Michigan head coach Jim Harbaugh gestures from the sideline during the first half in the Rose Bowl CFP NCAA semifinal college football game against Alabama, Monday, Jan. 1, 2024, in Pasadena, Calif. (AP Photo/Ryan Sun)
Jim Harbaugh, who led Michigan to a national championship this season, has a proven track record as an NFL coach with a 44-19-1 record. (Ryan Sun / Associated Press)

Jim Harbaugh is there if the Chargers want him.

The question is, how bad do they want him?

Do they want to deal with the eccentricities that have alienated him at every stop?

Do they want to pay him the huge sum that will be required to steal a national championship coach?

Do they want a personality who will be more respected than the team’s owners and more popular than its quarterback?

Do they want to dramatically establish a singular face of the franchise for the first time since the Spanos family bought the team 40 years ago?

Read more: Chargers interview Jim Harbaugh, but more Rooney Rule requirements loom

The questions are complex but the answers are simple.

Yes. Yes. Yes. Yes.

If Los Angeles’ most obscure major sports franchise wants to take advantage of their best chance to steal eyeballs, change perceptions and win games, they need to embrace all that is Jim Harbaugh.

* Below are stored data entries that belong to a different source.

-- ==== Sys2Proof/Safety.lean ====
section
/-!
DEFINITION. The terms claims are stated in: a bundle in progress, its operands, what a register instruction leaves, and the invariants
of a sound state.
-/

namespace Sys2Proof.Machine

/-! ## A bundle in progress (R24, R32) -/

/-- Wave w runs the instruction in progress outside an episode; at least one thread is active, and the active threads exist. -/
structure State.Running (s : State) (w : Wave) : Prop where
  wave   : s.wave? s.issue.wave = some w
  calm   : w.episode = none
  active : s.issue.mask ≠ 0
  inside : ∀ t, s.issue.mask.getLsbD t = true → t < w.threads.length

/-- Operand f as thread t reads it. -/
def Wave.opnd (w : Wave) (t : Nat) (f : BitVec 6) : Reg := readReg w (w.th t) f.toNat

/-- Registers f and f + 1 as thread t reads them: the doubleword, and whether either is poisoned. -/
def Wave.opnd2 (w : Wave) (t : Nat) (f : BitVec 6) : DWord × Bool :=
  (pairValue (w.opnd t f).val (readReg w (w.th t) (f.toNat + 1)).val, (w.opnd t f).psn || (readReg w (w.th t) (f.toNat + 1)).psn)

/-- The thread whose operands the effect in thread t is computed from: under a uniform instruction the lowest active one (R62); a jump to
one target is tried in each active thread (R126). -/
def State.source (s : State) (i : Instr) (t : Nat) : Nat := if i.uniform && !Instr.jumpsAll i then lowest s.issue.mask else t

/-! ## What a register instruction leaves (R21, R62) -/

/-- A thread that has gone on to the next word with register d written; a write to a scalar register leaves its vector registers, and
register 63 discards it. -/
def Thread.got (th : Thread) (is : Issue) (d : Nat) (r : Reg) : Thread :=
  { th with pc := is.pc + 4, v := if d < 48 then th.v.setIfInBounds d r else th.v }

/-- The scalar registers after a write to register d. -/
def scalarGot (k : Vector Reg 15) (d : Nat) (r : Reg) : Vector Reg 15 := if 48 ≤ d ∧ d < 63 then k.setIfInBounds (d - 48) r else k

/-- exec answers the next state in which the active threads of w and its scalar registers are those given, and nothing else differs: no
other thread, no other wave, no byte of memory, no other register of the machine. -/
def Gives (i : Instr) (s : State) (w : Wave) (th : Nat → Thread) (k : Vector Reg 15) : Prop :=
  exec i s = .next (s.mapWave w.id fun _ =>
    { w with threads := mapFrom (fun t x => if s.issue.mask.getLsbD t then th t else x) 0 w.threads, k := k })

/-- Register d is written in every active thread, a scalar register with the lowest active thread's value, with the FPSTAT bits and
the ERRSTAT.IZ that the effect of each thread sets. -/
def GivesReg (i : Instr) (s : State) (w : Wave) (d : BitVec 6) (val : Nat → Reg) (fp : Nat → BitVec 5 := fun _ => 0)
    (iz : Nat → Bool := fun _ => false) : Prop :=
  Gives i s w (fun t => ((w.th t).got s.issue d.toNat (val t)).sticky (fp (s.source i t)) (iz (s.source i t)))
    (scalarGot w.k d.toNat (val (lowest s.issue.mask)))

/-- Registers d and d + 1 are written with the halves of a doubleword. -/
def GivesPair (i : Instr) (s : State) (w : Wave) (d : BitVec 6) (lo hi : Nat → Reg) : Prop :=
  Gives i s w (fun t => ((w.th t).got s.issue d.toNat (lo t)).got s.issue (d.toNat + 1) (hi t))
    (scalarGot (scalarGot w.k d.toNat (lo (lowest s.issue.mask))) (d.toNat + 1) (hi (lowest s.issue.mask)))

/-- The result of R109 and R114 of one, two or three operands: poisoned, with the given value, when any operand is. -/
def res1 (bad : Word) (x : Reg) (f : Word → Word) : Reg := if x.psn then ⟨bad, true⟩ else ⟨f x.val, false⟩
def res2 (bad : Word) (x y : Reg) (f : Word → Word → Word) : Reg := if x.psn || y.psn then ⟨bad, true⟩ else ⟨f x.val y.val, false⟩
def res3 (bad : Word) (x y z : Reg) (f : Word → Word → Word → Word) : Reg :=
  if x.psn || y.psn || z.psn then ⟨bad, true⟩ else ⟨f x.val y.val z.val, false⟩

/-- A float result: poisoned when an operand is, with no flag set; else the value and the flags of a function of the rounding mode in
force and the operand words (R109, R141). -/
def GivesFloat (i : Instr) (s : State) (w : Wave) (d : BitVec 6) (ops : List (BitVec 6)) (f : Mode → List Word → Word × BitVec 5) : Prop :=
  let regs := fun t => ops.map (w.opnd t)
  let r := fun t => f (modeOf s.issue.rnd (w.th t).fpstat) ((regs t).map (·.val))
  GivesReg i s w d (fun t => if (regs t).any (·.psn) then ⟨poisonFloat, true⟩ else ⟨(r t).1, false⟩)
    (fun t => if (regs t).any (·.psn) then 0 else (r t).2)

/-- The active threads become those given; scalar registers are left. -/
def GivesThreads (i : Instr) (s : State) (w : Wave) (th : Nat → Thread) : Prop := Gives i s w th w.k

/-- A thread that has gone on to the next word. -/
def Thread.on (th : Thread) (is : Issue) : Thread := { th with pc := is.pc + 4 }

/-- An immediate: the field, or the payload of HIMM and the field (R69). -/
def immSigned {n : Nat} (h : Option (BitVec 22)) (i : BitVec n) (k : Nat) : BitVec k := h.elim (i.signExtend k) fun p => (p ++ i).signExtend k
def immUnsigned {n : Nat} (h : Option (BitVec 22)) (i : BitVec n) (k : Nat) : BitVec k := h.elim (i.zeroExtend k) fun p => (p ++ i).zeroExtend k

/-- The threads whose values a wave operation combines: the bundle, or the one thread that runs a uniform form (R62, R125). -/
def State.group (s : State) (i : Instr) : List Nat := if i.uniform then [lowest s.issue.mask] else tids s.issue.mask

/-! ## What other instructions leave -/

/-- exec answers a next state with the given property. -/
def Answers (i : Instr) (s : State) (P : State → Prop) : Prop := ∃ t, exec i s = .next t ∧ P t

/-- Wave w has become w', and the other waves are as they were. -/
def WaveLeft (s t : State) (w w' : Wave) : Prop := t.wave? w.id = some w' ∧ ∀ n, n ≠ w.id → t.wave? n = s.wave? n

/-- exec answers the next state in which wave w has become w', and nothing else differs. -/
def Becomes (i : Instr) (s : State) (w w' : Wave) : Prop := Answers i s fun t => t = { s with waves := t.waves } ∧ WaveLeft s t w w'

/-- exec answers the next state in which wave w has become w', and nothing else differs from a given state. -/
def BecomesFrom (i : Instr) (s b : State) (w w' : Wave) : Prop := Answers i s fun t => t = { b with waves := t.waves } ∧ WaveLeft b t w w'

/-- The active threads of a wave changed. -/
def Wave.bundle (w : Wave) (m : BitVec 32) (f : Nat → Thread → Thread) : Wave :=
  { w with threads := mapFrom (fun n th => if m.getLsbD n then f n th else th) 0 w.threads }

/-- exec gives register d a word in each active thread, which goes on; nothing else differs from a given state. -/
def Returns (i : Instr) (s b : State) (w : Wave) (d : BitVec 6) (x : Word) : Prop :=
  BecomesFrom i s b w { w.bundle s.issue.mask (fun _ th => th.got s.issue d.toNat ⟨x, false⟩) with k := scalarGot w.k d.toNat ⟨x, false⟩ }

/-! ## Memory accesses (R54, R163, R166) -/

/-- The names of outstanding operations are below the next one, and no two of a kind have one. -/
structure State.Fresh (s : State) : Prop where
  accs : ∀ a ∈ s.accs, a.id < s.nextId
  cmds : ∀ c ∈ s.cmds, c.id < s.nextId
  oneAcc : s.accs.Pairwise fun a b => a.id ≠ b.id
  oneCmd : s.cmds.Pairwise fun c d => c.id ≠ d.id

/-- An error of a virtual device goes to the error ring of its partition: it is in one, or the management log holds no entry (R396, R413). -/
def State.Owned (s : State) (vd : Nat) : Prop := (s.partOf vd).isSome = true ∨ s.mgmt.mlogsize = 0

/-- A read for a virtual device writes no log entry to memory: an error of it goes to its partition's ring, or no word of memory is in error. -/
def State.Calm (s : State) (vd : Nat) : Prop := s.Owned vd ∨ (s.badLines = [] ∧ s.mem.marks = [])

/-- No wave of a block is saved. -/
def State.Unsaved (s : State) (b : Nat) : Prop := ∀ v ∈ s.waves, v.block = b → ∀ i, v.loc ≠ .saved i

/-- An aligned access of n bytes at va by wave w finds a place among the requests of its core and a walker that is free (R166, R322), and resolves
to memory of this package outside every operator window; s1 is the state its translation leaves. -/
structure State.Resolves (s : State) (w : Wave) (k : Kind) (va : DWord) (n : Nat) (s1 : State) (pa key : Nat) : Prop where
  aligned : va.toNat % n = 0
  room    : s.accRoom w.coreNo = true
  walker  : s.walkerBusy (s.bundleWho w va) va = false
  found   : s.resolve (s.bundleWho w va) k va false = (s1, .ok pa key)
  here    : pkgOf pa = s.fab.pkg
  memory  : isMemory (localOf pa) = true
  outside : s.windowAt pa = none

They interviewed him Monday. It was reportedly his first NFL interview. There don’t appear to be a bunch of teams chasing him. He is an odd dude who might not get a lot of interest. If he wants to return to the NFL, he will have to go to a place looking for a different perspective and unique voice.

To steal from a trademark Harbaugh saying, who would be a better fit for the Chargers?

“Nooobody!”

For all the baggage he will deposit on the Chargers’ carefully manicured front lawn — he missed two-thirds of last season at Michigan because of suspensions — Harbaugh represents everything their franchise needs after spending seven years stuck in a Southland haze.

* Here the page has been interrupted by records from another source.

/-- R28, R30, R111, R166, R177 to R179: the reply of a store, atomic or watch completes it. An atomic with .rt gives the old value, poisoned where its words
were; that such a reply leaves ERRSTAT.PL as it is, is read from R28 and R111, which name loads (log 47). A satisfied watch gives the word and its thread goes on. R179: a watch that found no place is evaluated again: answered where its condition
holds now, and given a place if one is free. A store to the line of a watch evaluates it on the word as the store left it. -/
def Obligations.RepliesAndWatches : Prop :=
  (∀ (s : State) (a : Access) (w : Wave), s.Replied a w .performed →
    (a.kind = .store ∨ (∃ i md sat, a.kind = .tste i md sat) → Completes .storeAck s a w [] a.fp 0) ∧
    (∀ op rt sc, a.kind = .atomic op rt sc → Completes .atomicReply s a w (if rt = false then [] else
      (List.range a.nreg).map fun j => if a.psn &&& a.span ≠ 0 then ⟨0x7FC00000, true⟩ else ⟨(a.data >>> (32 * j)).truncate 32, false⟩) a.fp 0) ∧
    (∀ c, a.kind = .watch c → Completes .waitmReply s a w (List.replicate a.nreg ⟨a.data.truncate 32, false⟩) 0 0 fun th th' =>
      th.cond = .blocked (.waitm a.id) → th'.cond = .run ∧ th'.pc = th.pc + 4)) ∧
  (∀ (s : State) (a : Access) (c : Nat), a.kind = .watch c → a.keyid = 0 →
    let answered := fun (u : State) (b : Access) (word : Word) => b.stage = .performed ∧ b.data = word.zeroExtend 512 ∧ evn .waitmReply a.id ∈ u.agenda
    (s.ev.ok = false → s.acc? s.ev.n = some a → a.stage = .polled →
      let word := BitVec.ofNat 32 (s.mem.val (localOf a.pa) 4)
      Answers .watchReevaluate s fun u => u.mem.cells = s.mem.cells ∧ u.waves = s.waves ∧ ∃ b, u.acc? a.id = some b ∧
        if watchCond c word (a.cmp.truncate 32) then answered u b word
        else b.stage = (if s.watchRoom (localOf a.pa) then .watching else .polled) ∧ u.agenda = s.agenda) ∧
    (∀ x, s.Fresh → s.acc? a.id = some a → a.stage = .watching → s.acc? s.ev.n = some x → x.stage = .issued → x.kind = .store → x.keyid = 0 →
      isMemory (localOf x.pa) = true → s.orderedBehind x = false → s.accWaits x = none → 0 < x.size → a.pa / 64 = s.podAddr 0 / 64 + localOf x.pa / 64 →
      Answers .homeAccess s fun u => ∃ b, u.acc? a.id = some b ∧ let word := BitVec.ofNat 32 (u.mem.val (localOf a.pa) 4)
        if watchCond c word (a.cmp.truncate 32) then answered u b word else b.stage = .watching))

/-- R28, R52, R206: a refused store sets ERRSTAT.SR, a refused load or returning atomic SR and PL with poisoned registers, a failed store SF, where
the VD takes no OPREF trap; the access completes. -/
def Obligations.RefusedAccesses : Prop :=
  ∀ (s : State) (a : Access) (w : Wave) (r : Nat) (cls : TrapClass) (info : Nat),
    let poisoned := List.replicate a.nreg (⟨0x7FC00000, true⟩ : Reg)
    (s.Replied a w (.refused r) → (s.vd a.vd).ctl.optrap.getLsbD 0 = false →
      (a.kind = .store → Completes .storeAck s a w [] 0 eSR) ∧
      (a.kind = .load → Completes .loadDataArrival s a w poisoned 0 (eSR ||| ePL)) ∧
      (∀ op sc, a.kind = .atomic op true sc → Completes .atomicReply s a w poisoned 0 (eSR ||| ePL))) ∧
    (s.Replied a w (.failed cls info) → s.Owned a.vd →
      (a.kind = .store → Completes .storeAck s a w [] 0 eSF) ∧
      (a.kind = .load → a.nreg ≠ 0 → cls = .absent → Completes .loadDataArrival s a w poisoned 0 ePL))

He is an NFL name people know. He has an NFL record people respect. And he has a voice that Justin Herbert will hear.

That last part is the most important. Harbaugh is an offensive coach who can make their greatest asset great again. This entire column could be boiled down to one incomplete sentence. Harbaugh for Herbert. Period. No other explanation necessary.

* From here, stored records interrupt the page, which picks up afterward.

/-! ## due -/

@[simp] theorem State.due_waves (evs : List Event) : (s.due evs).waves = s.waves := rfl
@[simp] theorem State.due_blocks (evs : List Event) : (s.due evs).blocks = s.blocks := rfl
@[simp] theorem State.due_launches (evs : List Event) : (s.due evs).launches = s.launches := rfl
@[simp] theorem State.due_mem (evs : List Event) : (s.due evs).mem = s.mem := rfl
@[simp] theorem State.due_caches (evs : List Event) : (s.due evs).caches = s.caches := rfl
@[simp] theorem State.due_l2 (evs : List Event) : (s.due evs).l2 = s.l2 := rfl
@[simp] theorem State.due_ways (evs : List Event) : (s.due evs).ways = s.ways := rfl
@[simp] theorem State.due_pins (evs : List Event) : (s.due evs).pins = s.pins := rfl
@[simp] theorem State.due_refusals (evs : List Event) : (s.due evs).refusals = s.refusals := rfl
@[simp] theorem State.due_sysCache (evs : List Event) : (s.due evs).sysCache = s.sysCache := rfl
@[simp] theorem State.due_badLines (evs : List Event) : (s.due evs).badLines = s.badLines := rfl
@[simp] theorem State.due_tlb (evs : List Event) : (s.due evs).tlb = s.tlb := rfl
@[simp] theorem State.due_wcache (evs : List Event) : (s.due evs).wcache = s.wcache := rfl
@[simp] theorem State.due_walks (evs : List Event) : (s.due evs).walks = s.walks := rfl
@[simp] theorem State.due_faults (evs : List Event) : (s.due evs).faults = s.faults := rfl
@[simp] theorem State.due_faultSeq (evs : List Event) : (s.due evs).faultSeq = s.faultSeq := rfl
@[simp] theorem State.due_accs (evs : List Event) : (s.due evs).accs = s.accs := rfl
@[simp] theorem State.due_cmds (evs : List Event) : (s.due evs).cmds = s.cmds := rfl
@[simp] theorem State.due_shadows (evs : List Event) : (s.due evs).shadows = s.shadows := rfl
@[simp] theorem State.due_colls (evs : List Event) : (s.due evs).colls = s.colls := rfl
@[simp] theorem State.due_collNo (evs : List Event) : (s.due evs).collNo = s.collNo := rfl
@[simp] theorem State.due_collCount (evs : List Event) : (s.due evs).collCount = s.collCount := rfl
@[simp] theorem State.due_sysNo (evs : List Event) : (s.due evs).sysNo = s.sysNo := rfl
@[simp] theorem State.due_aborts (evs : List Event) : (s.due evs).aborts = s.aborts := rfl
@[simp] theorem State.due_ops (evs : List Event) : (s.due evs).ops = s.ops := rfl
@[simp] theorem State.due_freed (evs : List Event) : (s.due evs).freed = s.freed := rfl
@[simp] theorem State.due_fires (evs : List Event) : (s.due evs).fires = s.fires := rfl
@[simp] theorem State.due_vds (evs : List Event) : (s.due evs).vds = s.vds := rfl
@[simp] theorem State.due_parts (evs : List Event) : (s.due evs).parts = s.parts := rfl
@[simp] theorem State.due_queues (evs : List Event) : (s.due evs).queues = s.queues := rfl
@[simp] theorem State.due_keys (evs : List Event) : (s.due evs).keys = s.keys := rfl
@[simp] theorem State.due_clusters (evs : List Event) : (s.due evs).clusters = s.clusters := rfl
@[simp] theorem State.due_arb (evs : List Event) : (s.due evs).arb = s.arb := rfl
@[simp] theorem State.due_fab (evs : List Event) : (s.due evs).fab = s.fab := rfl
@[simp] theorem State.due_mgmt (evs : List Event) : (s.due evs).mgmt = s.mgmt := rfl
@[simp] theorem State.due_plat (evs : List Event) : (s.due evs).plat = s.plat := rfl
@[simp] theorem State.due_cycle (evs : List Event) : (s.due evs).cycle = s.cycle := rfl
@[simp] theorem State.due_agenda (evs : List Event) : (s.due evs).agenda = s.agenda ++ evs := rfl
@[simp] theorem State.due_ev (evs : List Event) : (s.due evs).ev = s.ev := rfl
@[simp] theorem State.due_sel (evs : List Event) : (s.due evs).sel = s.sel := rfl
@[simp] theorem State.due_issue (evs : List Event) : (s.due evs).issue = s.issue := rfl
@[simp] theorem State.due_nextId (evs : List Event) : (s.due evs).nextId = s.nextId := rfl
@[simp] theorem State.due_freeCtr (evs : List Event) : (s.due evs).freeCtr = s.freeCtr := rfl

end Sys2Proof.Machine
end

Just look at who Harbaugh has tutored during his long and diverse coaching career.

He helped make Andrew Luck great at Stanford. He nearly won a Super Bowl with Colin Kaepernick for the San Francisco 49ers. He transformed J.J. McCarthy into a national championship leader at Michigan.

Michigan quarterback J.J. McCarthy, left, and coach Jim Harbaugh let out a yell while celebrating their national championship
Michigan head coach Jim Harbaugh helped turn J.J. McCarthy into a championship-caliber quarterback. (David J. Phillip / Associated Press)

Which brings us to Herbert, one of the league’s best young quarterbacks whose development has stalled. Herbert needs a quarterback whisperer as badly as he needs a healthy wide receiver. Harbaugh would be that guy.

By the numbers, Harbaugh is a slam-dunk sell, with a 44-19-1 NFL record and NFC championship game appearances in each of his first three years with the 49ers.

Everywhere he goes, his teams not only win but are transformed.

He changed the culture at Stanford from 2007 to 2010, eventually turning a hapless program into a 12-1 team and Orange Bowl winner. Remember when the Cardinal pulled one of the greatest upsets in college football history in 2007 with a victory over USC despite being a 41-point underdog? That was Harbaugh.

He ended the frustration at Michigan, breaking a six-bowl losing streak this winter with a Rose Bowl victory and eventual national championship with a 15-0 record. Remember that fourth-down conversion that eventually led to the Wolverines’ defeat of Alabama this month in Pasadena? That was Harbaugh.

He has not yet announced he is leaving Michigan but seriously, why on earth would he stay? He has reached their mountaintop. There’s nowhere for him to go but down.

Besides, he has hired renowned NFL agent Don Yee to figure out his next contract, and he has now interviewed with NFL teams in three consecutive offseasons.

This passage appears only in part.